Start of Block

/-- A slice created: QUIESCED, its counters at 0 and its queues disabled. -/
theorem Dev.slCreate_free (hn : n < 4096) (h : d.sliceState n = 0) : ∃ e, d.slCreate n = (bOK, e) ∧ e.sliceState n = 3 ∧
    (∀ i, i < 16 → Tbl.get 0 e.ctr.slice (n * 16 + i) = 0) ∧ ∀ q, q < 8 → e.fb (SLICE.SQA.EN n q) = false := by
  have in_order : ¬ n ≥ 4096 := by omega
  refine ⟨_, by simp only [Dev.slCreate, in_order, if_false, h, bne_self_eq_false, Bool.false_eq_true]; rfl, ?state, fun i hi => ?counter,
    fun q hq => ?queue⟩
  case state => exact Dev.f_setF_same _ _ _ (show 0 + 2 ≤ 64 by decide)
  case counter =>
    have dropped := Tbl.get_drop 0 (fun k => k / 16 == n) (d.sliceCold n).ctr.slice (n * 16 + i)
    rwa [if_pos (by rw [beq_iff_eq]; omega)] at dropped
  case queue =>
    have cold := d.reg_sliceCold n (r := SLICE.SQA.EN n q) (by simp only [SLICE.SQA.EN, SLICE.SQA.reg]; omega)
    have apart : (SLICE.SQA.EN n q).addr ≠ (SLICE.STATE.STATE n).addr := by
      simp only [SLICE.SQA.EN, SLICE.SQA.reg, SLICE.STATE.STATE, SLICE.STATE.reg]; omega
    have disabled : (d.sliceCold n).f (SLICE.SQA.EN n q) = 0 := by rw [Dev.f, cold]; exact (by decide : getBits (w64 8) 0 1 = 0)
    have field := Dev.f_setF_reg { d.sliceCold n with ctr := { (d.sliceCold n).ctr with
      slice := Tbl.drop (fun k => k / 16 == n) (d.sliceCold n).ctr.slice } } (SLICE.STATE.STATE n) (SLICE.SQA.EN n q) 3 apart
    rw [Dev.fb, field]
    exact beq_eq_false_iff_ne.2 (fun h => absurd (disabled.symm.trans h) (by decide))

theorem Dev.slDestroy_quiesced (hn : n < 4096) (h : d.sliceState n = 3) (he : d.extents n = 0)
    (hA : d.bind.frA.any (·.2 == n + 1) = false) (hS : d.bind.frS.any (·.2 == n + 1) = false) :
    d.slDestroy n = (bOK, d.setF (SLICE.STATE.STATE n) 0) := by
  simp [Dev.slDestroy, Nat.not_le.2 hn, h, he, hA, hS]

theorem Dev.slRoot_written (hn : n < 4096) {a : Nat} (ha : a < 2 ^ 52) (hz : a % 2 ^ 17 = a % 2) (hs : d.sliceState n ≠ 0) (t rd : Nat) :
    d.slRoot t rd a n = (d.setReg (SLICE.XLAT_ROOT.V n) (w64 a)).waitOn t (.root rd n) := by
  have in_order : ¬ (n ≥ 4096 ∨ a % 2 ≠ a % 2 ^ 17 ∨ a ≥ 2 ^ 52) := by omega
  simp only [Dev.slRoot, Bool.or_eq_true, decide_eq_true_eq, bne_iff_ne, beq_iff_eq, or_assoc, in_order, hs, if_false]

/-- HOSTOPEN of a host and frame in order, for a slice that exists, while no generation change is pending. -/
theorem Dev.hostOpen_ordered (hn : n < 4096) {a : Nat} (ha : a < 2 ^ 15) (hf : a / 64 ≠ 0) (hs : d.sliceState n ≠ 0)
    (hp : d.fb (BIND.HGEN.PEND (a % 64)) = false) :
    (framesOf d.bind.frS (a % 64) n ≠ [] → d.hostOpen a n = (bBAD_ARG, d)) ∧
    (framesOf d.bind.frS (a % 64) n = [] → Tbl.get 0 d.bind.frS (frameKey (a % 64) (a / 64)) = 0 → d.hostOpen a n =
      (bOK, { d with bind := { d.bind with frS := Tbl.put 0 d.bind.frS (frameKey (a % 64) (a / 64)) (n + 1) } })) := by
  have frame : a / 64 % 512 = a / 64 := Nat.mod_eq_of_lt (by omega)
  have in_range : ¬ (n ≥ 4096 ∨ a ≥ 2 ^ 15) := by omega
  constructor
  · intro h
    have open_ : framesOf d.bind.frS (a % 64) n = [] ↔ False := iff_false_intro h
    simp only [Dev.hostOpen, frame, Bool.or_eq_true, decide_eq_true_eq, beq_iff_eq, in_range, hf, hs, hp, or_self, Bool.false_eq_true,
      if_false, Bool.not_eq_true', List.isEmpty_eq_false_iff, ne_eq, open_, not_false_eq_true, if_true]
  · intro h hk
    simp only [Dev.hostOpen, frame, Bool.or_eq_true, decide_eq_true_eq, beq_iff_eq, in_range, hf, hs, hp, or_self, Bool.false_eq_true,
      if_false, h, hk, List.isEmpty_nil, Bool.not_true, bne_self_eq_false]

theorem Dev.hostClose_ordered (hn : n < 4096) {a : Nat} (ha : a < 64) (hs : d.sliceState n ≠ 0) (hp : d.fb (BIND.HGEN.PEND a) = false) :
    d.hostClose a n = (bOK, { d with bind := { d.bind with
      frS := (framesOf d.bind.frS a n).foldl (fun m f => Tbl.put 0 m (frameKey a f) 0) d.bind.frS
      decS := Tbl.drop (fun k => k / 16 / 512 == a && (framesOf d.bind.frS a n).contains (k / 16 % 512)) d.bind.decS } }) := by
  simp [Dev.hostClose, Nat.not_le.2 hn, Nat.not_le.2 ha, hs, hp]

End of Block

Retype every line above with nothing changed.

> Task output
/-- A slice created: QUIESCED, its counters at 0 and its queues disabled. -/
theorem Dev.slCreate_free (hn : n < 4096) (h : d.sliceState n = 0) : ∃ e, d.slCreate n = (bOK, e) ∧ e.sliceState n = 3 ∧
    (∀ i, i < 16 → Tbl.get 0 e.ctr.slice (n * 16 + i) = 0) ∧ ∀ q, q < 8 → e.fb (SLICE.SQA.EN n q) = false := by
  have in_order : ¬ n ≥ 4096 := by omega
  refine ⟨_, by simp only [Dev.slCreate, in_order, if_false, h, bne_self_eq_false, Bool.false_eq_true]; rfl, ?state, fun i hi => ?counter,
    fun q hq => ?queue⟩
  case state => exact Dev.f_setF_same _ _ _ (show 0 + 2 ≤ 64 by decide)
  case counter =>
    have dropped := Tbl.get_drop 0 (fun k => k / 16 == n) (d.sliceCold n).ctr.slice (n * 16 + i)
    rwa [if_pos (by rw [beq_iff_eq]; omega)] at dropped
  case queue =>
    have cold := d.reg_sliceCold n (r := SLICE.SQA.EN n q) (by simp only [SLICE.SQA.EN, SLICE.SQA.reg]; omega)
    have apart : (SLICE.SQA.EN n q).addr ≠ (SLICE.STATE.STATE n).addr := by
      simp only [SLICE.SQA.EN, SLICE.SQA.reg, SLICE.STATE.STATE, SLICE.STATE.reg]; omega
    have disabled : (d.sliceCold n).f (SLICE.SQA.EN n q) = 0 := by rw [Dev.f, cold]; exact (by decide : getBits (w64 8) 0 1 = 0)
    have field := Dev.f_setF_reg { d.sliceCold n with ctr := { (d.sliceCold n).ctr with
      slice := Tbl.drop (fun k => k / 16 == n) (d.sliceCold n).ctr.slice } } (SLICE.STATE.STATE n) (SLICE.SQA.EN n q) 3 apart
    rw [Dev.fb, field]
    exact beq_eq_false_iff_ne.2 (fun h => absurd (disabled.symm.trans h) (by decide))

theorem Dev.slDestroy_quiesced (hn : n < 4096) (h : d.sliceState n = 3) (he : d.extents n = 0)
    (hA : d.bind.frA.any (·.2 == n + 1) = false) (hS : d.bind.frS.any (·.2 == n + 1) = false) :
    d.slDestroy n = (bOK, d.setF (SLICE.STATE.STATE n) 0) := by
  simp [Dev.slDestroy, Nat.not_le.2 hn, h, he, hA, hS]

theorem Dev.slRoot_written (hn : n < 4096) {a : Nat} (ha : a < 2 ^ 52) (hz : a % 2 ^ 17 = a % 2) (hs : d.sliceState n ≠ 0) (t rd : Nat) :
    d.slRoot t rd a n = (d.setReg (SLICE.XLAT_ROOT.V n) (w64 a)).waitOn t (.root rd n) := by
  have in_order : ¬ (n ≥ 4096 ∨ a % 2 ≠ a % 2 ^ 17 ∨ a ≥ 2 ^ 52) := by omega
  simp only [Dev.slRoot, Bool.or_eq_true, decide_eq_true_eq, bne_iff_ne, beq_iff_eq, or_assoc, in_order, hs, if_false]

/-- HOSTOPEN of a host and frame in order, for a slice that exists, while no generation change is pending. -/
theorem Dev.hostOpen_ordered (hn : n < 4096) {a : Nat} (ha : a < 2 ^ 15) (hf : a / 64 ≠ 0) (hs : d.sliceState n ≠ 0)
    (hp : d.fb (BIND.HGEN.PEND (a % 64)) = false) :
    (framesOf d.bind.frS (a % 64) n ≠ [] → d.hostOpen a n = (bBAD_ARG, d)) ∧
    (framesOf d.bind.frS (a % 64) n = [] → Tbl.get 0 d.bind.frS (frameKey (a % 64) (a / 64)) = 0 → d.hostOpen a n =
      (bOK, { d with bind := { d.bind with frS := Tbl.put 0 d.bind.frS (frameKey (a % 64) (a / 64)) (n + 1) } })) := by
  have frame : a / 64 % 512 = a / 64 := Nat.mod_eq_of_lt (by omega)
  have in_range : ¬ (n ≥ 4096 ∨ a ≥ 2 ^ 15) := by omega
  constructor
  · intro h
    have open_ : framesOf d.bind.frS (a % 64) n = [] ↔ False := iff_false_intro h
    simp only [Dev.hostOpen, frame, Bool.or_eq_true, decide_eq_true_eq, beq_iff_eq, in_range, hf, hs, hp, or_self, Bool.false_eq_true,
      if_false, Bool.not_eq_true', List.isEmpty_eq_false_iff, ne_eq, open_, not_false_eq_true, if_true]
  · intro h hk
    simp only [Dev.hostOpen, frame, Bool.or_eq_true, decide_eq_true_eq, beq_iff_eq, in_range, hf, hs, hp, or_self, Bool.false_eq_true,
      if_false, h, hk, List.isEmpty_nil, Bool.not_true, bne_self_eq_false]

theorem Dev.hostClose_ordered (hn : n < 4096) {a : Nat} (ha : a < 64) (hs : d.sliceState n ≠ 0) (hp : d.fb (BIND.HGEN.PEND a) = false) :
    d.hostClose a n = (bOK, { d with bind := { d.bind with
      frS := (framesOf d.bind.frS a n).foldl (fun m f => Tbl.put 0 m (frameKey a f) 0) d.bind.frS
      decS := Tbl.drop (fun k => k / 16 / 512 == a && (framesOf d.bind.frS a n).contains (k / 16 % 512)) d.bind.decS } }) := by
  simp [Dev.hostClose, Nat.not_le.2 hn, Nat.not_le.2 ha, hs, hp]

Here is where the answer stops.